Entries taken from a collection

-- ==== Sys2Proof/Certificates/Slice0/Obligations.lean ====
section
/-! DEFINITION. The statements for the provers, chapter by chapter. Each names in its docstring the rules of spec/ it
rests on; `stated` and `derived`, titles and quotes stand in OBLIGATIONS.json. -/

section
open Sys2Proof Sys2Proof.Machine

/-! ### The step -/

/-- A step runs the command at the front of the queue with the queue's rest. On an empty queue the model lets 1 ms of the
time base pass (DESIGN CHOICE, log entry 1). -/
def Obligations.StepRunsFrontCommand : Prop :=
  (∀ (s : State) (c : Instr) (rest : List Instr),
    s.pending = c :: rest → step s = exec c { s with pending := rest }) ∧
  (∀ s : State, s.pending = [] → step s = .next { s with now := s.now + 1 })

/-- Every command completes in every state, and none touches the waiting commands, the present moment, or the level of the
TRIP input but the two trip events (95_what_each_step_holds.md; log entries 1, 2 and 5). -/
def Obligations.EveryCommandCompletes : Prop :=
  ∀ (c : Instr) (s : State), ∃ t : State, exec c s = .next t ∧ t.pending = s.pending ∧ t.now = s.now ∧
    (c ≠ .siteTripAssert → c ≠ .siteTripRelease → t.pins = s.pins)

/-- R191: a request taken while a response is owed or unread is not decoded. The port holds SEQUENCE_ERROR in place of the
earlier response; a forwarded message whose response was owed stays, owing nothing; nothing else changes but the reported
set, which a discarded READ_NOTICES leaves empty (R193). -/
def Obligations.RequestOutOfTurn : Prop :=
  ∀ (c : Instr) (s : State), isRequest c = true → s.port.state ≠ .idle →
    exec c s = .next { s with
      link := { s.link with
        pass := s.link.pass.map (fun f => { f with owed := false })
        slot := s.link.slot.map Txn.forwardDisowned }
      notices := { s.notices with reported := 0 }
      port := ⟨.holding ⟨.sequenceError, .empty⟩, [BitVec.ofNat 8 s.port.state.code]⟩ }

/-! ### The commitment book (chapter 1) -/

/-- R8, R9: BOOK applies its gates in their order and answers with the first that fails; when every gate passes, the record
stands PROPOSED in the lowest free slot, its ADMIT item is the tail of the queue, and the response carries the key. -/
def Obligations.BookGatesAndRecord : Prop :=
  ∀ (p : BookParams) (s : State), s.port.state = .idle →
    let c := s.clock.interval
    let running := s.clock.mode = .locked ∨ s.clock.mode = .free ∨ s.clock.mode = .holdover
    let good := p.cls ≤ 1 ∧ p.dir ≤ 1 ∧ 1 ≤ p.length ∧ p.length ≤ 48 ∧ 1 ≤ p.power ∧ p.power ≤ 400000
      ∧ (∀ t, p.tolerance = some t → t ≤ 200)
      ∧ (∀ h, p.holdExpiry = some h → p.cls = 0 ∧ h ≤ p.start ∧ c + 1 ≤ h)
    let inHorizon := p.start + p.length - 1 ≤ c + 287
    let inTime := c + 1 + s.cfg.site.minNotice ≤ p.start
    (¬running → exec (.book p) s = .next (s.answered .clockUnset .empty)) ∧
    (running → ¬good → exec (.book p) s = .next (s.answered .badValue .empty)) ∧
    (running → good → ¬inHorizon → exec (.book p) s = .next (s.answered .horizon .empty)) ∧
    (running → good → inHorizon → ¬inTime → exec (.book p) s = .next (s.answered .late .empty)) ∧
    (running → good → inHorizon → inTime → (∀ i : Fin 128, s.book[i].record ≠ none) →
      exec (.book p) s = .next (s.answered .full .empty)) ∧
    (∀ i : Fin 128, running → good → inHorizon → inTime → s.book[i].record = none →
      (∀ j : Fin 128, j < i → s.book[j].record ≠ none) →
      (8 ≤ s.queue.length → exec (.book p) s = .next (s.answered .queueFull .empty)) ∧
      (s.queue.length < 8 →
        let key := s.book[i].gen * 128 + i.val
        let r : Record :=
          { tradeRef := p.tradeRef
            cls := if p.cls = 0 then .tentative else .firm
            dir := if p.dir = 0 then .charge else .discharge
            start := p.start, length := p.length, power := p.power, change := none
            tolerance := p.tolerance.getD 20, holdExpiry := p.holdExpiry, state := .proposed
            refusal := none, pendingAmend := none, lastAmend := none, atRisk := none, sums := none, outcome := none }
        exec (.book p) s = .next (({ s with
          book := s.book.set i ⟨s.book[i].gen, some r⟩
          queue := s.queue ++ [⟨key, .admitting⟩] } : State).answered .queued (.key key))))

/-- R11, with R5: CONFIRM on a TENTATIVE record makes it FIRM and removes its hold_expiry; everything else, the run inputs
and the verification-pending flag among it, stays. In any other state it is refused WRONG_STATE. -/
def Obligations.ConfirmTakesHold : Prop :=
  ∀ (key : Nat) (s : State), s.port.state = .idle →
    (s.lookup key = none → exec (.confirm key) s = .next (s.answered .noRecord .empty)) ∧
    (∀ r, s.lookup key = some r → r.state = .tentative →
      exec (.confirm key) s
        = .next ((s.withRecord key { r with state := .firm, holdExpiry := none }).answered .done .empty)) ∧
    (∀ r, s.lookup key = some r → r.state ≠ .tentative →
      exec (.confirm key) s = .next (s.answered .wrongState .empty))
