-- ==== Sys2Proof/Laws/State.lean ====
section
/-! SUPPORT. One lemma for each named update of the state and each field it leaves as it was, so that no proof unfolds a
record update. -/

namespace Sys2Proof.Machine

variable (s : State)

/-! A raise: `raise`. -/

@[simp] theorem raise_now (n : Notice) : (raise n s).now = s.now := rfl
@[simp] theorem raise_free (n : Notice) : (raise n s).free = s.free := rfl
@[simp] theorem raise_pins (n : Notice) : (raise n s).pins = s.pins := rfl
@[simp] theorem raise_cfg (n : Notice) : (raise n s).cfg = s.cfg := rfl
@[simp] theorem raise_book (n : Notice) : (raise n s).book = s.book := rfl
@[simp] theorem raise_queue (n : Notice) : (raise n s).queue = s.queue := rfl
@[simp] theorem raise_engine (n : Notice) : (raise n s).engine = s.engine := rfl
@[simp] theorem raise_caverns (n : Notice) : (raise n s).caverns = s.caverns := rfl
@[simp] theorem raise_store (n : Notice) : (raise n s).store = s.store := rfl
@[simp] theorem raise_trains (n : Notice) : (raise n s).trains = s.trains := rfl
@[simp] theorem raise_disp (n : Notice) : (raise n s).disp = s.disp := rfl
@[simp] theorem raise_scan (n : Notice) : (raise n s).scan = s.scan := rfl
@[simp] theorem raise_clock (n : Notice) : (raise n s).clock = s.clock := rfl
@[simp] theorem raise_link (n : Notice) : (raise n s).link = s.link := rfl
@[simp] theorem raise_nv (n : Notice) : (raise n s).nv = s.nv := rfl
@[simp] theorem raise_port (n : Notice) : (raise n s).port = s.port := rfl
@[simp] theorem raise_pending (n : Notice) : (raise n s).pending = s.pending := rfl

/-! A raise on a condition: `raiseIf`. -/

@[simp] theorem raiseIf_now (b : Bool) (n : Notice) : (raiseIf b n s).now = s.now := by cases b <;> rfl
@[simp] theorem raiseIf_free (b : Bool) (n : Notice) : (raiseIf b n s).free = s.free := by cases b <;> rfl
@[simp] theorem raiseIf_pins (b : Bool) (n : Notice) : (raiseIf b n s).pins = s.pins := by cases b <;> rfl
@[simp] theorem raiseIf_cfg (b : Bool) (n : Notice) : (raiseIf b n s).cfg = s.cfg := by cases b <;> rfl
@[simp] theorem raiseIf_book (b : Bool) (n : Notice) : (raiseIf b n s).book = s.book := by cases b <;> rfl
@[simp] theorem raiseIf_queue (b : Bool) (n : Notice) : (raiseIf b n s).queue = s.queue := by cases b <;> rfl
@[simp] theorem raiseIf_engine (b : Bool) (n : Notice) : (raiseIf b n s).engine = s.engine := by cases b <;> rfl
@[simp] theorem raiseIf_caverns (b : Bool) (n : Notice) : (raiseIf b n s).caverns = s.caverns := by cases b <;> rfl
@[simp] theorem raiseIf_store (b : Bool) (n : Notice) : (raiseIf b n s).store = s.store := by cases b <;> rfl
@[simp] theorem raiseIf_trains (b : Bool) (n : Notice) : (raiseIf b n s).trains = s.trains := by cases b <;> rfl
@[simp] theorem raiseIf_disp (b : Bool) (n : Notice) : (raiseIf b n s).disp = s.disp := by cases b <;> rfl
@[simp] theorem raiseIf_scan (b : Bool) (n : Notice) : (raiseIf b n s).scan = s.scan := by cases b <;> rfl
@[simp] theorem raiseIf_clock (b : Bool) (n : Notice) : (raiseIf b n s).clock = s.clock := by cases b <;> rfl
@[simp] theorem raiseIf_link (b : Bool) (n : Notice) : (raiseIf b n s).link = s.link := by cases b <;> rfl
@[simp] theorem raiseIf_nv (b : Bool) (n : Notice) : (raiseIf b n s).nv = s.nv := by cases b <;> rfl
@[simp] theorem raiseIf_port (b : Bool) (n : Notice) : (raiseIf b n s).port = s.port := by cases b <;> rfl
@[simp] theorem raiseIf_pending (b : Bool) (n : Notice) : (raiseIf b n s).pending = s.pending := by cases b <;> rfl

/-! A cause of R30: `setVerify`. -/

@[simp] theorem setVerify_now : (setVerify s).now = s.now := rfl
@[simp] theorem setVerify_free : (setVerify s).free = s.free := rfl
@[simp] theorem setVerify_pins : (setVerify s).pins = s.pins := rfl
@[simp] theorem setVerify_cfg : (setVerify s).cfg = s.cfg := rfl
@[simp] theorem setVerify_book : (setVerify s).book = s.book := rfl
@[simp] theorem setVerify_queue : (setVerify s).queue = s.queue := rfl
@[simp] theorem setVerify_caverns : (setVerify s).caverns = s.caverns := rfl
@[simp] theorem setVerify_store : (setVerify s).store = s.store := rfl
@[simp] theorem setVerify_trains : (setVerify s).trains = s.trains := rfl
@[simp] theorem setVerify_disp : (setVerify s).disp = s.disp := rfl
@[simp] theorem setVerify_scan : (setVerify s).scan = s.scan := rfl
@[simp] theorem setVerify_clock : (setVerify s).clock = s.clock := rfl
@[simp] theorem setVerify_link : (setVerify s).link = s.link := rfl
@[simp] theorem setVerify_notices : (setVerify s).notices = s.notices := rfl
@[simp] theorem setVerify_nv : (setVerify s).nv = s.nv := rfl
@[simp] theorem setVerify_port : (setVerify s).port = s.port := rfl
@[simp] theorem setVerify_pending : (setVerify s).pending = s.pending := rfl

/-! A cause of R30 on a condition: `setVerifyIf`. -/

@[simp] theorem setVerifyIf_now (b : Bool) : (setVerifyIf b s).now = s.now := by cases b <;> rfl
@[simp] theorem setVerifyIf_free (b : Bool) : (setVerifyIf b s).free = s.free := by cases b <;> rfl
@[simp] theorem setVerifyIf_pins (b : Bool) : (setVerifyIf b s).pins = s.pins := by cases b <;> rfl
@[simp] theorem setVerifyIf_cfg (b : Bool) : (setVerifyIf b s).cfg = s.cfg := by cases b <;> rfl
@[simp] theorem setVerifyIf_book (b : Bool) : (setVerifyIf b s).book = s.book := by cases b <;> rfl
@[simp] theorem setVerifyIf_queue (b : Bool) : (setVerifyIf b s).queue = s.queue := by cases b <;> rfl
@[simp] theorem setVerifyIf_caverns (b : Bool) : (setVerifyIf b s).caverns = s.caverns := by cases b <;> rfl
@[simp] theorem setVerifyIf_store (b : Bool) : (setVerifyIf b s).store = s.store := by cases b <;> rfl
@[simp] theorem setVerifyIf_trains (b : Bool) : (setVerifyIf b s).trains = s.trains := by cases b <;> rfl
@[simp] theorem setVerifyIf_disp (b : Bool) : (setVerifyIf b s).disp = s.disp := by cases b <;> rfl
@[simp] theorem setVerifyIf_scan (b : Bool) : (setVerifyIf b s).scan = s.scan := by cases b <;> rfl
@[simp] theorem setVerifyIf_clock (b : Bool) : (setVerifyIf b s).clock = s.clock := by cases b <;> rfl
@[simp] theorem setVerifyIf_link (b : Bool) : (setVerifyIf b s).link = s.link := by cases b <;> rfl
@[simp] theorem setVerifyIf_notices (b : Bool) : (setVerifyIf b s).notices = s.notices := by cases b <;> rfl
@[simp] theorem setVerifyIf_nv (b : Bool) : (setVerifyIf b s).nv = s.nv := by cases b <;> rfl
@[simp] theorem setVerifyIf_port (b : Bool) : (setVerifyIf b s).port = s.port := by cases b <;> rfl
@[simp] theorem setVerifyIf_pending (b : Bool) : (setVerifyIf b s).pending = s.pending := by cases b <;> rfl

/-! An answer: `answer`. -/

@[simp] theorem answer_now (r : ResultCode) (b : Body) : (answer r b s).now = s.now := rfl
@[simp] theorem answer_free (r : ResultCode) (b : Body) : (answer r b s).free = s.free := rfl
@[simp] theorem answer_pins (r : ResultCode) (b : Body) : (answer r b s).pins = s.pins := rfl
@[simp] theorem answer_cfg (r : ResultCode) (b : Body) : (answer r b s).cfg = s.cfg := rfl
@[simp] theorem answer_book (r : ResultCode) (b : Body) : (answer r b s).book = s.book := rfl
@[simp] theorem answer_queue (r : ResultCode) (b : Body) : (answer r b s).queue = s.queue := rfl
@[simp] theorem answer_engine (r : ResultCode) (b : Body) : (answer r b s).engine = s.engine := rfl
@[simp] theorem answer_caverns (r : ResultCode) (b : Body) : (answer r b s).caverns = s.caverns := rfl
@[simp] theorem answer_store (r : ResultCode) (b : Body) : (answer r b s).store = s.store := rfl
@[simp] theorem answer_trains (r : ResultCode) (b : Body) : (answer r b s).trains = s.trains := rfl
@[simp] theorem answer_disp (r : ResultCode) (b : Body) : (answer r b s).disp = s.disp := rfl
@[simp] theorem answer_scan (r : ResultCode) (b : Body) : (answer r b s).scan = s.scan := rfl
@[simp] theorem answer_clock (r : ResultCode) (b : Body) : (answer r b s).clock = s.clock := rfl
@[simp] theorem answer_link (r : ResultCode) (b : Body) : (answer r b s).link = s.link := rfl
@[simp] theorem answer_notices (r : ResultCode) (b : Body) : (answer r b s).notices = s.notices := rfl
@[simp] theorem answer_nv (r : ResultCode) (b : Body) : (answer r b s).nv = s.nv := rfl
@[simp] theorem answer_pending (r : ResultCode) (b : Body) : (answer r b s).pending = s.pending := rfl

■ Assignment
Pull every line with "owed" from the records.

■ Answer section
/-- R191: a request taken while a response is owed or unread is not decoded. The port holds SEQUENCE_ERROR in place of the
earlier response; a forwarded message whose response was owed stays, owing nothing; nothing else changes but the reported
        pass := s.link.pass.map (fun f => { f with owed := false })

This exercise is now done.